Object storage is the newest of the three primary storage techniques, complementing block volumes and file systems. As technological advancements have evolved, object storage has found a place with new and different use cases beyond its initial strengths.

Originated when high-performance computing researchers in the 1990s sought more scalable alternatives for their massive data sets, object-based storage became popular with the rise of massively scalable cloud services. In describing their motivation, the Google researchers who designed one of the earliest object storage implementations in the Google File System (GFS) detailed design requirements that still resonate after two decades.

Namely, an object storage system should do the following:

  • adapt to frequent component failures for storage systems requiring hundreds or thousands of nodes via continual monitoring, error detection, fault tolerance and automatic recovery;
  • accommodate massive, multi-terabyte data sets and multi-gigabyte files; and
  • be optimized for files that are predominantly read-only, sequentially read, have "practically nonexistent" random writes and allow new data to append the file rather than overwriting existing data.

Engineers optimized early forms of object storage like GFS for online service providers. But, over time, the storage requirements for enterprise workloads took on similar characteristics.

The changing face of object storage

Not only are organizations adopting cloud infrastructure and cloud-native application designs, but the following trends show that the enterprise data footprint is evolving in ways that favor object storage:

  • a tremendous growth in the volume of unstructured data like text, images, audio and video;
  • a similar expansion in the amount of semistructured data from system logs, email repositories and tagged information like HTML and JavaScript Object Notation documents;
  • the accumulation of vast data repositories that can span hundreds of terabytes or even petabytes;
  • concurrent, real-time storage access from hundreds of users from multiple locations;
  • the increased use of data lakes or other techniques that aggregate data from various sources in different formats; and
  • an accompanying decoupling of data from a particular application, with the same repository used by many workloads.

Each of these enterprise storage trends favors object formats over block or file storage, since object storage is inherently scalable, highly distributed, more efficient -- in terms of both space and cost -- and enables granular security policies with access controls tailored to subsets of a repository. Furthermore, the increasing use of infrastructure-as-a-service resources from AWS, Azure, Google Cloud Platform (GCP) and others -- where object storage services are the most scalable, low-cost option -- encourages the use of on-premises object stores as part of an integrated, hybrid cloud environment.
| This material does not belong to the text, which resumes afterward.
-- ==== Sys2Proof/Machine/Dispatch.lean ====
section
/-! DEFINITION. The dispatch: one arm per command of the table, each one call of that command's meaning. -/

namespace Sys2Proof.Machine

open Sys2Proof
Reasons behind the changes

Extreme scalability and an inherently distributed and redundant system drew high-performance computing and cloud researchers to embrace object storage. However, the technology's cost advantage over file and block alternatives is what garnered the attention of enterprise users and cloud services, with AWS S3 -- notably -- providing the introduction.

As organizations began dabbling with cloud services over the last decade, they sought uses that were both low-risk and easy to implement: backup and archiving became the answer, and cloud object stores the vehicle. Backup and archive became the bread-and-butter use case and will remain the primary enterprise application for object storage for many years.

The object storage market

There aren't any widely available public measures tracking the size of the object storage market. By one estimate, it remains small at approximately $4 billion in sales this year, growing 14% annually to $6 billion in 2023. These numbers seem far too low given that EMC predicted Isilon and Atmos would hit $1 billion in sales by 2012 when it bought the firm almost a decade ago. Either way, there's little doubt that enterprise object storage remains a far smaller market than that for block or network file storage products.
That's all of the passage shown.